Frailty has been associated with adverse postoperative outcomes. Recently, a novel frailty index for preoperative risk stratification in patients with adult spinal deformity was developed. Components of the ASD-FI utilize patient comorbidity, clinical symptoms, and patient-reported-outcome-measures (PROMS). Our purpose was to investigate components of the Adult Spinal Deformity Frailty Index (ASD-FI) responsive to surgery and drivers of overall frailty.

Methods

Operative ASD patients ≥ 18 years, undergoing multilevel fusions, with complete baseline, 6 W, 1Y and 2Y ASD-FI scores. Descriptive analysis assessed demographics, radiographic parameters, and surgical details. Pearson bivariate correlations, independent and paired t tests assessed postoperative changes to ASD-FI components, total score, and radiographic parameters.
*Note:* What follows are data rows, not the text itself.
/-- The state that a reset leaves: registers at their reset values, MRAM and the always-on domain kept; DRAM kept where `vin` holds (R260,
R312, R344, R345; a lost DRAM channel stays fenced, R286). `kind` 0 VIN, 1 RESET_N, 2 ordered by the Datum core. -/
def State.resetDevice (s : State) (kind : Nat) (vin : Bool) : State :=
  let s := if s.start.writing.isSome && vin then s.imageRecord (1 - s.fw.bootImage) 2 else s
  let s := s.abortMailboxes
  let z := State.reset
  let soon := fun (r : Response) => ({ r with doneAt := 0, postAt := 0 } : Response)
  let mbox := s.mbox.map fun p =>
    (p.1, ({ p.2 with acceptCnt := 0, rspCnt := 0, cmd := [], dbOvf := false, waiting := p.2.waiting.map soon } : Mailbox))
  let raised := s.fw.notices.raised.map fun n => ({ n with postAt := 0 } : Notification)
  let capt := if vin && s.start.frozen && s.capt.state == 4 then s.capt else SampleCapture.reset
  let pulse := s.flt.alertEnd.map fun e => e - s.time.gt
  let csr := (s.csr.filter fun p => keptRegs.contains p.1)
  let t : State := { z with
    csr := csr
    time := { z.time with opSec := s.time.mramSec + 1, mramSec := s.time.mramSec + 1, pwrCyc := s.time.pwrCyc }
    mbox := if vin then mbox else []
    fw := { z.fw with
      notices := if vin then { s.fw.notices with raised := raised } else z.fw.notices
      legend := s.fw.legend.filter fun p => p.1 / 65536 == 0xB010 }
    flt := { z.flt with alertEnd := if vin then pulse else none }
    book := { s.book with
      apertures := [], fifo := if vin then s.book.fifo else [], shadow := if vin then s.book.shadow else []
      nonce := if vin then s.book.nonce else none }
    can := { z.can with
      imageA := if vin then s.can.imageA else none, imageB := if vin then s.can.imageB else none
      genCount := s.can.genCount, fromImage := vin }
    pmc := { z.pmc with ring := if vin then s.pmc.ring else [] }
    capt := capt
    start := { z.start with
      vin := s.start.vin, good := s.start.good, inReset := s.start.inReset, kind := kind, phase := 0
      afterFreeze := s.start.frozen, aborted := if vin then s.start.aborted else 0
      keyHash := s.start.keyHash, secverMin := s.start.secverMin }
    age := { s.age with running := none, waits := [] }
    cx := if vin then (s.cx.filter fun p => p.2.since.isSome).map fun p => (p.1, { CxLink.reset with since := some 0 }) else []
    tap := s.tap
    pci := { s.pci with l0 := false }
    draws := s.draws
    pending := s.pending }
  if vin then
    let t := t.set Fd.MBX_CSTAT_FAILOVERS (s.get Fd.MBX_CSTAT_FAILOVERS)
    let t := t.set Fd.AGE_STAT_PLANS (s.get Fd.AGE_STAT_PLANS)
    let t := forEach (List.range 2) t fun t i =>
      (t.setB Fd.RCE_CXSTAT_REQ (s.getB Fd.RCE_CXSTAT_REQ i) i).setB Fd.RCE_CXSTAT_PRI (s.getB Fd.RCE_CXSTAT_PRI i) i
    let t := forEach (List.range 4) t fun t c =>
      let lost := s.getB Fd.DRC_CSTAT_LOST c
      (t.setB Fd.DRC_CSTAT_LOST lost c).setB Fd.DRC_CSTAT_SELF_REFRESH (!lost) c
    if pulse.isSome then t.setB Fd.FLT_ALERT_PULSE true else t
  else t

/-- A start failure (R346): counted, with its reason, record and event. -/
def State.startFailure (s : State) (reason : Nat) : State :=
  let s := (s.addSat Fd.PWR_START_FAILS 1).set Fd.PWR_START_REASON reason
  let s := s.offer ⟨0x11, 493, 1, 0, false, false, s.stamp, wd (reason + s.get Fd.PWR_START_FAILS * 256) :: List.replicate 9 0⟩
  s.pulse 493
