-- ==== Sys2Proof/Machine/Datapath.lean ====
section
/-!
DEFINITION. The datapath over one grid tick, sample by sample, from the subband samples that leave stage 7 to those that leave stage 12
(01_architecture_and_cadence.md Table 1.2): subtraction (R80), domain gain (R153), route (R67), edge trims and the direct FIR (R70),
Doppler rotation (R71, R72); the reference (R81), filtering (R90) and adaptation (R91, R92) of the canceller; the gate detectors (R193 to
R196) and the oscillation detector (R165). The channel filters of stages 7 and 13 and the analogue stages are outside: their samples
come in with the grid tick.
-/

namespace Sys2Proof.Machine

/-! ### Samples -/

/-- Key of a subband of a lane. -/
def chanKey (lane sub : Nat) : Nat := 2048 * lane + sub

/-- The `n` samples listed for a key, first first; those not listed are 0. -/
def samplesOf (l : List (Nat × List (Int × Int))) (key n : Nat) : List (Int × Int) :=
  let v := mapGet [] l key
  (List.range n).map fun i => v.getD i (0, 0)

/-- A sample with both rails scaled and narrowed. -/
def scaleSample (c : Int) (sh : Nat) (narrow : Int → Int) (z : Int × Int) : Int × Int :=
  (narrow (rnd (z.1 * c) sh), narrow (rnd (z.2 * c) sh))

/-- Power of a sample, and of a list. -/
def powerOf (z : Int × Int) : Nat := (z.1 * z.1 + z.2 * z.2).toNat

def powerSum (l : List (Int × Int)) : Nat := l.foldl (fun a z => a + powerOf z) 0

/-- Narrowing to 18 bits, and the symmetric clamp of a direct window's stream. -/
def sat18 (v : Int) : Int := sat v 18

def clamp16 (v : Int) : Int := clampI v (-32767) 32767

/-- Samples per grid tick at a window's rate. -/
def State.winRate (s : State) (w : Nat) : Nat := profRate (s.get Fd.CHN_WCTL_PROFILE w)

/-- A complex FIR over samples, newest first: `Σ h[m] × x[m]`, rounded by 15 and narrowed. -/
def firSum (narrow : Int → Int) (h : List (Int × Int)) (x : List (Int × Int)) : Int × Int :=
  let acc := (h.zip x).foldl (fun (a : Int × Int) p =>
    (a.1 + p.1.1 * p.2.1 - p.1.2 * p.2.2, a.2 + p.1.1 * p.2.2 + p.1.2 * p.2.1)) (0, 0)
  (narrow (rnd acc.1 15), narrow (rnd acc.2 15))

/-- A FIR over a block, `hist` newest first: the outputs first first, and the history after it. -/
def firBlock (f : List (Int × Int) → Int × Int) (keep : Nat) : List (Int × Int) → List (Int × Int) → List (Int × Int) × List (Int × Int)
  | [], hist => ([], hist)
  | x :: xs, hist =>
    let h := x :: hist
    let r := firBlock f keep xs (h.take keep)
    (f h :: r.1, r.2)

/-- A history with nothing but zeros is not listed. -/
def trimZero (l : List (Int × Int)) : List (Int × Int) := if l.all fun z => z == (0, 0) then [] else l

/-- A complex word, real part in [31:16]. -/
def complexWord (v : Word) : Int × Int := (signed 16 (wbits v 31 16), signed 16 (wbits v 15 0))

/-- The RX gate of a lane for the input sample at an instant (R215): every running window that names it is linked and idle (DEDUCED, log
entry 128). -/
def State.rxShut (s : State) (n t : Nat) : Bool :=
  let ws := (s.windowsOf n true).filter s.running
  !ws.isEmpty && ws.all fun w => s.linked w && !s.activeAt w t

/-- The TX gate of a lane for the sample that leaves stage 13 at an instant, 0.32 µs before TXOUT (R215): every running window that names it is
linked and its gate closed (DEDUCED, log entry 128). -/
def State.txShut (s : State) (n t : Nat) : Bool :=
  let ws := (s.windowsOf n false).filter s.running
  !ws.isEmpty && ws.all fun w => s.linked w && !s.txGate w (t + 315)

/-- The receive samples that stages 6 and 7 give (R59, R66, R208, R215): narrowed; 0 from a lane outside ON, at instants at which its RX gate is
closed, and from what a bank's cleared history would build. -/
def State.received (s : State) (rx : List (Nat × List (Int × Int))) : List (Nat × List (Int × Int)) :=
  (rx.filter fun p => bit s.lane.rxLive (p.1 / 2048)).map fun p =>
    if p.1 % 2048 = 0 then
      (p.1, (p.2.zip (List.range p.2.length)).map fun q =>
        if s.rxShut (p.1 / 2048) (s.now + q.2) then (0, 0) else (clamp16 q.1.1, clamp16 q.1.2))
    else
      let d := profD (s.get Fd.CHN_LPROF_RX_PROFILE (p.1 / 2048))
      let from_ := mapGet 0 s.win.fresh (2 * (p.1 / 2048) + 1)
      (p.1, (p.2.zip (List.range p.2.length)).map fun q =>
        if s.now + q.2 * d < from_ || s.rxShut (p.1 / 2048) (s.now + q.2 * d) then (0, 0) else (sat18 q.1.1, sat18 q.1.2))

/-! ### Stages 8 to 10 (R80, R153, R67) -/

/-- The residual of receive subband `k` of an RX lane over the grid tick (R80). -/
def State.residual (s : State) (rx : List (Nat × List (Int × Int))) (lane k n : Nat) : List (Int × Int) :=
  let rs := samplesOf rx (chanKey lane k) n
  let es := (s.covering lane k).map fun p => samplesOf s.can.est (rowKey p (k - s.pFirst p)) n
  (List.range n).map fun i =>
    let r := rs.getD i (0, 0)
    let e := es.foldl (fun (a : Int × Int) l => (a.1 + (l.getD i (0, 0)).1, a.2 + (l.getD i (0, 0)).2)) (0, 0)
    (sat18 (r.1 - e.1), sat18 (r.2 - e.2))

/-- A row under reload closes its subband on its receive branch (R97). -/
def State.rowShut (s : State) (lane k : Nat) : Bool :=
  (s.covering lane k).any fun p =>
    let x := s.row p (k - s.pFirst p)
    x.restoring && decide (x.shutAt ≤ s.time.gt)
Linear regression models determined the effect of successful surgery (achieving lowest level SRS-Schwab classification modifiers) on change in ASD-FI total scores.

Results

409 6-week, 696 1-year, and 253 2-year operative ASD patients were included. 6-week and 1-year baseline frailty scores were 0.34, 2 years was 0.38. Following surgery, 6-week frailty was 0.36 (p = 0.033), 1 year was 0.25 (p < 0.001), and 2 years was 0.28 (p < 0.001). Of the ASD-FI variables, 17/40 improved at 6 weeks, 21/40 at 1 year, and 18/40 at 2 years. Successful surgery significantly predicted decreases in 1-year frailty scores (R = 0.27, p < 0.001), SRS-Schwab SVA modifier was the greatest predictor (Adjusted Beta: − 0.29, p < 0.001).

Conclusions

Improvement in sagittal realignment and functional status correlated with improved postoperative frailty. Additional research and deformity sub-group analyses are needed to describe associations between specific functional activities that correlated with frailty improvement as well as evaluation of modifiable and non-modifiable indices.

Level of evidence

3.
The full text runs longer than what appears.